Cython is it's own language; not Python or C. I don't want yet another language in my codebase.

For our codebase I decided to go with numpy's ctypes integration; a good example is way at the bottom of:

http://scipy.github.io/old-wiki/pages/Cookbook/Ctypes

For our (already mixed) python/numpy/C++ project, the incremental cost was just a few lines of boilerplate per function to make up for both languages (and ultimately the linker) lacking a proper language-level nd-array type.

For our project there were no new dependencies, and as a bonus, after heavily testing and benchmarking your .so file from python, it's still callable from anything with a C FFI.


Regardless of this project (and whatever reasons caused numba not to pip-install, which you should fix before it bites you somewhere else), I would recommend looking at miniconda. It is not "another package manager" - it's an environment manager, and that's way more useful.

Apt/yum can't track different sets of dependencies for different projects for you, but conda does beautifully and easily, while keeping environments documented (in terms of what's installed) and isolated.

Really, miniconda is an under appreciated gem


I am surprised you had a failure installing numba on Ubuntu 14.04. I am using it on Ubuntu 14.04.4 LTS without issues and with pip (no special Python distribution because I want full control). You need to have the right version of LLVM installed from the Ubuntu packages (there are several of them).

Note that I am not a developer of numba, just a simple user, so maybe I was just lucky.


> I don't want yet another python package manager on my system.

Use virtualenv. Having python specific packaging system makes sense with virtual environments. Tracking dependencies with requirements.txt and installing them with portable package manager makes build of a project portable. There are limitations to the current state of pip, but the idea behind it is sound.


VirtualEnv and conda both accomplish the same goal (though conda has a fairly clever pip alternative included), but for vastly different userbases.

I am a developer, I've used VirtualEnv for every web app I've worked on, but now I use conda for handling my environments/package management because our software was ported over to it.

The reasons we did that were:

a) Every one of our users knows how to use conda (we build a scientific visualization app)

b) it got rid of a few thousand lines of CMake

c) Installation time is now maybe five minutes instead of 1+ hours.
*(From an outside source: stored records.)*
-- ==== Sys2Proof/Laws/Exec.lean ====
section
/-! SUPPORT. What a command, and a step, can do: there is no fault and no refusal, and every event
either leaves the state as it is or ends in `settle`. -/

namespace Sys2Proof.Machine

/-- The two outcomes of a command: nothing changes, or what it did is settled. -/
def Settles (s : State) (r : Result) : Prop := r = .next s ∨ ∃ u, r = .next (settle u)

theorem settles_noEvent (s : State) : Settles s (noEvent s) := Or.inl rfl

theorem settles_done (s u : State) : Settles s (done u) := Or.inr ⟨u, rfl⟩

theorem settles_portCommand (c : PortCommand) (s : State) : Settles s (portCommand c s) := by
  unfold portCommand
  split
  · exact settles_done _ _
  · exact settles_noEvent _

/-- Every command leaves the state as it is or ends in `settle`. -/
theorem exec_settles (i : Instr) (s : State) : Settles s (exec i s) := by
  cases i <;> simp only [exec]
  case signalBelowTrigger p =>
    unfold execSignalBelowTrigger; split <;> first | exact settles_done _ _ | exact settles_noEvent _
  case pulseStart p =>
    unfold execPulseStart; split <;> first | exact settles_done _ _ | exact settles_noEvent _
  case pulseEnd p l =>
    simp only [execPulseEnd]; split <;> first | exact settles_done _ _ | exact settles_noEvent _
  case stuckReport =>
    unfold execStuckReport; split <;> first | exact settles_done _ _ | exact settles_noEvent _
  case coincidenceTimerExpiry =>
    unfold execCoincidenceTimerExpiry; repeat' split
    all_goals first | exact settles_done _ _ | exact settles_noEvent _
  case leadExpiry =>
    unfold execLeadExpiry; repeat' split
    all_goals first | exact settles_done _ _ | exact settles_noEvent _
  case closeTimerExpiry =>
    unfold execCloseTimerExpiry; repeat' split
    all_goals first | exact settles_done _ _ | exact settles_noEvent _
  case contentionIdleReached =>
    unfold execContentionIdleReached; repeat' split
    all_goals first | exact settles_done _ _ | exact settles_noEvent _
  case collision =>
    simp only [execCollision]; repeat' split
    all_goals first | exact settles_done _ _ | exact settles_noEvent _
  case attemptEnd =>
    simp only [execAttemptEnd]; repeat' split
    all_goals first | exact settles_done _ _ | exact settles_noEvent _
  case receiptWaitExpiry =>
    unfold execReceiptWaitExpiry; repeat' split
    all_goals first | exact settles_done _ _ | exact settles_noEvent _
  case badFrame =>
    unfold execBadFrame; split <;> first | exact settles_done _ _ | exact settles_noEvent _
  case frameReceived =>
    unfold execFrameReceived; split <;> first | exact settles_done _ _ | exact settles_noEvent _
  case receiptStart =>
    unfold execReceiptStart; repeat' split
    all_goals first | exact settles_done _ _ | exact settles_noEvent _
  case receiptAbandoned =>
    unfold execReceiptAbandoned; split <;> first | exact settles_done _ _ | exact settles_noEvent _
  case noticeHandlingComplete =>
    unfold execNoticeHandlingComplete; split <;> first | exact settles_done _ _ | exact settles_noEvent _
  case windowCloseExpiry =>
    unfold execWindowCloseExpiry; repeat' split
    all_goals first | exact settles_done _ _ | exact settles_noEvent _
  case joinTimerExpiry =>
    unfold execJoinTimerExpiry; split <;> first | exact settles_done _ _ | exact settles_noEvent _
  case beaconTimerExpiry =>
    unfold execBeaconTimerExpiry; split <;> first | exact settles_done _ _ | exact settles_noEvent _
  case silenceTimerExpiry =>
    unfold execSilenceTimerExpiry; split <;> first | exact settles_done _ _ | exact settles_noEvent _
  case probeSampleTimer =>
    unfold execProbeSampleTimer; split <;> first | exact settles_done _ _ | exact settles_noEvent _
  case probeAnswer =>
    unfold execProbeAnswer; repeat' split
    all_goals first | exact settles_done _ _ | exact settles_noEvent _
  case probeAnswerTimeout =>
    unfold execProbeAnswerTimeout; split <;> first | exact settles_done _ _ | exact settles_noEvent _
  case holdTimerExpiry =>
    unfold execHoldTimerExpiry; split <;> first | exact settles_done _ _ | exact settles_noEvent _
  case signTimerExpiry =>
    unfold execSignTimerExpiry; split <;> first | exact settles_done _ _ | exact settles_noEvent _
  case blinkPhaseToggle =>
    unfold execBlinkPhaseToggle; repeat' split
    all_goals first | exact settles_done _ _ | exact settles_noEvent _
  case overcurrent =>
    unfold execOvercurrent; split <;> first | exact settles_done _ _ | exact settles_noEvent _
  case currentBelowThreshold =>
    simp only [execCurrentBelowThreshold]
    split <;> first | exact settles_done _ _ | exact settles_noEvent _
  case blankingEnd =>
    simp only [execBlankingEnd]; split <;> first | exact settles_done _ _ | exact settles_noEvent _
  case openTimerExpiry =>
    simp only [execOpenTimerExpiry]; split <;> first | exact settles_done _ _ | exact settles_noEvent _
  case provingTimerExpiry =>
    unfold execProvingTimerExpiry; split <;> first | exact settles_done _ _ | exact settles_noEvent _
  case presenceInputChange =>
    simp only [execPresenceInputChange]; split <;> exact settles_done _ _
  case presenceSettled =>
    simp only [execPresenceSettled]; split <;> first | exact settles_done _ _ | exact settles_noEvent _
  case amberTimerExpiry =>
    unfold execAmberTimerExpiry; split <;> first | exact settles_done _ _ | exact settles_noEvent _
  case recoveryTimerExpiry =>
    simp only [execRecoveryTimerExpiry]
    split <;> first | exact settles_done _ _ | exact settles_noEvent _
  case spanDeadline =>
    unfold execSpanDeadline; repeat' split
    all_goals first | exact settles_done _ _ | exact settles_noEvent _
  case minuteTimerExpiry =>
    unfold execMinuteTimerExpiry; split <;> first | exact settles_done _ _ | exact settles_noEvent _
  case powerOn => exact settles_done _ _
  case supplyDip => exact settles_done _ _
  case resetLine => exact settles_done _ _
  case restartReset =>
    unfold execRestartReset; split <;> first | exact settles_done _ _ | exact settles_noEvent _
  case resetEnd =>
    unfold execResetEnd; split <;> first | exact settles_done _ _ | exact settles_noEvent _
  case loadReadComplete =>
    unfold execLoadReadComplete; split <;> first | exact settles_done _ _ | exact settles_noEvent _
  case loadReadTimeout =>
    unfold execLoadReadTimeout; repeat' split
    all_goals first | exact settles_done _ _ | exact settles_noEvent _
  case characterReceived =>
    simp only [execCharacterReceived]
    split <;> first | exact settles_done _ _ | exact settles_noEvent _
  case responseSent =>
    unfold execResponseSent; split <;> first | exact settles_done _ _ | exact settles_noEvent _
  case lineGoesBusy =>
    unfold execLineGoesBusy; split <;> first | exact settles_done _ _ | exact settles_noEvent _
  case receiptEnd =>
    unfold execReceiptEnd; split <;> first | exact settles_done _ _ | exact settles_noEvent _
  case currentRisesToThreshold =>
    simp only [execCurrentRisesToThreshold]
    split <;> first | exact settles_done _ _ | exact settles_noEvent _
  all_goals exact settles_portCommand _ _

/-! ## A step with no command waiting -/

/-- With no command waiting a step is one tick of the clock. -/
theorem step_idle {s : State} (h : s.pending = []) : step s = .next (tick s) := by
  simp only [step, h]

@[simp] theorem tick_clock (s : State) : (tick s).clock = s.clock + 1 := rfl

@[simp] theorem tick_restartHold (s : State) :
    (tick s).restartHold = if due (s.clock + 1) s.restartHold then none else s.restartHold := rfl

/-- A tick touches the clock and the hold of a RESTART alone. -/
theorem tick_touches (s : State) : changesOnly [.clock, .restartHold] s (tick s) := by
  intro b hb; cases b <;> first | rfl | simp at hb

/-! ## Frames looked for (R56) -/

theorem looksForFrame_idle {s : State} {t : Clock} (h : s.line.idleSince = some t) :
    looksForFrame s = idleFor s 2 := by
  simp only [looksForFrame, h]

theorem looksForFrame_busy {s : State} (h : s.line.idleSince = none) :
    looksForFrame s = s.line.looking := by
  simp only [looksForFrame, h]

end Sys2Proof.Machine
end

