theorem signRequested_congr {s t : State} (hs : t.startup = s.startup) (hc : t.cfg = s.cfg)
    (hh : t.health = s.health) {l : Lane} (ht : (t.signs.at l).timer = (s.signs.at l).timer) :
    signRequested t l = signRequested s l := by
  simp only [signRequested, working_congr hs, hc, laneInUse_congr hc, ht, laneMode_congr hh]

theorem wantedAspect_congr {s t : State} (hc : t.cfg = s.cfg) (hh : t.health = s.health) {l : Lane}
    (hg : groupFaulted t l = groupFaulted s l) (hd : (stopLine t l).head = (stopLine s l).head) :
    wantedAspect t l = wantedAspect s l := by
  simp only [wantedAspect, hg, laneBlind_congr hc hh, hd]

theorem alertConfig_congr {s t : State} (hc : t.cfg = s.cfg) (x : AlertSource) :
    alertConfig t x = alertConfig s x := by
  simp only [alertConfig, hc]

theorem triggerOf_congr {s t : State} (hc : t.cfg = s.cfg) (x : AlertSource) :
    triggerOf t x = triggerOf s x := by
  simp only [triggerOf, alertConfig_congr hc]

theorem rawState_congr {s t : State} (hl : t.lamps = s.lamps) (hc : t.cfg = s.cfg)
    (hh : t.health = s.health) (he : t.entry = s.entry)
    (hp : t.peers.posture = s.peers.posture) (hb : t.probe.theta = s.probe.theta)
    (x : AlertSource) : rawState t x = rawState s x := by
  have hi : ∀ l, laneInUse t l = laneInUse s l := laneInUse_congr hc
  have hm : ∀ l, laneMode t l = laneMode s l := laneMode_congr hh
  have hbl : ∀ l, laneBlind t l = laneBlind s l := laneBlind_congr hc hh
  have hu : lanesInUse t = lanesInUse s := by
    unfold lanesInUse; congr 1; funext l; exact hi l
  cases x <;> simp only [rawState, hl, hu, hm, he, hp, hb, hh, healthOf]
  congr 1; funext l; exact hbl l

/-! Condition sources. -/

theorem takeRaw_alertOf (s : State) (x : AlertSource) :
    (alertOf (takeRaw s x) x).remembered = rawState s x := by
  simp only [takeRaw]
  split
  · rename_i h; exact h.symm
  · split <;> simp

theorem takeRaw_alertOf_ne (s : State) {x y : AlertSource} (h : y ≠ x) :
    alertOf (takeRaw s x) y = alertOf s y := by
  simp only [takeRaw]
  repeat' split
  · rfl
  · exact alertOf_setAlert_ne _ _ h
  · exact alertOf_setAlert_ne _ _ h

theorem takeRaw_level (s : State) (x : AlertSource) (ht : triggerOf s x = .level)
    (h : (alertOf s x).remembered = true → (alertOf s x).sticky = true) :
    rawState s x = true → (alertOf (takeRaw s x) x).sticky = true := by
  intro hr
  simp only [takeRaw]
  split
  · rename_i e; exact h (by rw [← e, hr])
  · split
    · simp
    · rename_i hs; simp [ht, Trigger.sets, hr] at hs

theorem rawState_takeRaw (s : State) (x y : AlertSource) :
    rawState (takeRaw s x) y = rawState s y := by
  obtain ⟨v, hv⟩ := takeRaw_put s x
  rw [hv]
  exact rawState_congr (s := s) rfl rfl rfl rfl rfl rfl y

theorem triggerOf_takeRaw (s : State) (x y : AlertSource) :
    triggerOf (takeRaw s x) y = triggerOf s y := by
  obtain ⟨v, hv⟩ := takeRaw_put s x
  rw [hv]
  exact triggerOf_congr (s := s) rfl y

theorem foldl_takeRaw_taken (l : List AlertSource) (hn : l.Nodup) (s : State)
    (h : ∀ x ∈ l, triggerOf s x = .level → (alertOf s x).remembered = true →
      (alertOf s x).sticky = true) :
    (∀ x ∈ l, (alertOf (l.foldl takeRaw s) x).remembered = rawState s x ∧
      (triggerOf s x = .level → rawState s x = true →
        (alertOf (l.foldl takeRaw s) x).sticky = true)) ∧
    ∀ y, y ∉ l → alertOf (l.foldl takeRaw s) y = alertOf s y := by
  induction l generalizing s with
  | nil => simp
  | cons x l ih =>
    have hx : x ∉ l := (List.nodup_cons.mp hn).1
    have hl : l.Nodup := (List.nodup_cons.mp hn).2
    have hne : ∀ y ∈ l, y ≠ x := fun y hy e => hx (e ▸ hy)
    obtain ⟨i1, i2⟩ := ih hl (takeRaw s x) fun y hy => by
      rw [triggerOf_takeRaw, takeRaw_alertOf_ne s (hne y hy)]
      exact h y (by simp [hy])
    simp only [rawState_takeRaw, triggerOf_takeRaw] at i1
    refine ⟨fun y hy => ?_, fun y hy => ?_⟩
    · rcases List.mem_cons.mp hy with rfl | hy
      · rw [List.foldl_cons, i2 y hx]
        exact ⟨takeRaw_alertOf s y, fun ht hr => takeRaw_level s y ht (h y (by simp) ht) hr⟩
      · rw [List.foldl_cons]
        exact i1 y hy
    · have : y ≠ x ∧ y ∉ l := by simpa [not_or] using hy
      rw [List.foldl_cons, i2 y this.2, takeRaw_alertOf_ne s this.1]

theorem conditionSources_nodup : conditionSources.Nodup := by decide

/-- The source states of a source that is no condition source are not touched by `settle`. -/
theorem alertOf_takeConditions_event (s : State) {x : AlertSource} (h : isCondition x = false) :
    alertOf (takeConditions s) x = alertOf s x := by
  have hx : x ∉ conditionSources := by cases x <;> simp_all [isCondition, conditionSources]
  have key : ∀ (l : List AlertSource) (s : State), x ∉ l →
      alertOf (l.foldl takeRaw s) x = alertOf s x := by
    intro l
    induction l with
    | nil => intro s _; rfl
    | cons y l ih =>
      intro s hy
      have hy : x ≠ y ∧ x ∉ l := by simpa [not_or] using hy
      rw [List.foldl_cons, ih _ hy.2, takeRaw_alertOf_ne s hy.1]
  unfold takeConditions
  split
  · exact key _ _ hx
  · rfl

theorem alertsTaken_takeConditions {s : State}
    (h : if working s then
      ∀ x ∈ conditionSources, triggerOf s x = .level → (alertOf s x).remembered = true →
        (alertOf s x).sticky = true
      else s.alerts.sources = AlertUnit.afterReset.sources) :
    alertsTaken (takeConditions s) = true := by
  have hw : working (takeConditions s) = working s := working_congr (by simp)
  unfold alertsTaken
  rw [hw]
  cases hws : working s
  · simp only [hws] at h
    simp only [takeConditions, hws]
    simpa using h
  · simp only [hws, if_true] at h
    simp only [if_true, List.all_eq_true]
    intro x hx
    have e : takeConditions s = conditionSources.foldl takeRaw s := by
      simp [takeConditions, hws]
    obtain ⟨a, b⟩ := (foldl_takeRaw_taken _ conditionSources_nodup s h).1 x hx
    have hr : rawState (takeConditions s) x = rawState s x := by
      obtain ⟨v, hv⟩ := takeConditions_put s
      rw [hv]; exact rawState_congr (s := s) rfl rfl rfl rfl rfl rfl x
    have ht : triggerOf (takeConditions s) x = triggerOf s x := triggerOf_congr (by simp) x
    unfold sourceTaken
    rw [hr, ht, e, a]
    cases hr' : rawState s x
    · simp
    · by_cases hl : triggerOf s x = .level
      · simp [hl, b hl hr']
      · simp [hl]

/-! The whole. -/

theorem isDriven_congr {s t : State} {x : LampOutput} {d : Bool}
    (h : ∀ l, groupFaulted t l = groupFaulted s l) : isDriven t x d = isDriven s x d := by
  unfold isDriven ownGroupFaulted
  cases x.assignment with
  | none => rfl
  | some a => simp [h]

theorem demandOf_congr {s t : State} (hs : t.signs = s.signs)
    (he : t.entry.lanes = s.entry.lanes) (a : Option (Lane × Lamp)) :
    demandOf t a = demandOf s a := by
  unfold demandOf stopLine
  rw [hs, he]

/-- The result of `settle`, part by part. -/
theorem settle_parts (u : State) :
    ∃ v, settle u = driveAlertLines (putSources (driveLamps (driveAspects (driveSigns u))) v) ∧
      takeConditions (driveLamps (driveAspects (driveSigns u))) =
        putSources (driveLamps (driveAspects (driveSigns u))) v := by
  obtain ⟨v, hv⟩ := takeConditions_put (driveLamps (driveAspects (driveSigns u)))
  exact ⟨v, by unfold settle; rw [hv], hv⟩

@[simp] theorem settle_signs (u : State) : (settle u).signs = (driveSigns u).signs := by
  simp [settle]

@[simp] theorem settle_entry (u : State) : (settle u).entry = (driveAspects (driveSigns u)).entry := by
  simp [settle]

@[simp] theorem settle_lamps (u : State) :
    (settle u).lamps = (driveLamps (driveAspects (driveSigns u))).lamps := by
  simp [settle]

theorem stopLine_settle (u : State) (l : Lane) :
    stopLine (settle u) l =
      if laneActs u l then followAspect u.clock (wantedAspect u l) (stopLine u l)
      else stopLine u l := by
  have e : stopLine (settle u) l = stopLine (driveAspects (driveSigns u)) l := by
    simp only [stopLine, settle_entry]
  rw [e, stopLine_driveAspects]
  have h1 : laneActs (driveSigns u) l = laneActs u l := laneActs_congr rfl rfl l
  have h2 : wantedAspect (driveSigns u) l = wantedAspect u l :=
    wantedAspect_congr rfl rfl rfl rfl
  rw [h1, h2]
  rfl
d) We don't lose a week trying to get our stuff installed on a supercomputer

Our users are all scientists. They don't care about "best practices", they just want their stuff to work, and to be able to do their job. The level of technical skill varies wildly, but now a tool exists and they actually use it to segregate versions of their packages into separate environments. This is a freaking miracle; trying to figure out what's broken on a person in india's computer when they did a crazy from-source install in an environment we barely support was just about impossible. Now we say "do conda list and send us the output; also, you can get a working environment by installing whatever previous version worked for you" is a huge change (yes, build systems and package managers have been fixing that problem for decades, but this was the first one compelling enough to actually get scientists on board).

conda has been fantastic for us, and our users love it. They don't give a crap about what the python community has deemed the "right" way to do something.


I liked it so much that I tried to make a package out of it https://github.com/tartavull/fastpy


Like that Haskell compiler from the first principles?



Now look at the page and notice that it is abandoned, unfinished.


> it is abandoned

Last github commit 13 days ago == "abandoned"??


What is you point ?

Still a lot of value in the parts that are finished, and while it is somewhat beside the point, it is much more finished than most similarly ambitious projects in the tutorial/learning domain. It even has a license that allows anyone that has the time, knowledge and will to extend it.


It doesn't need to be finished to be useful.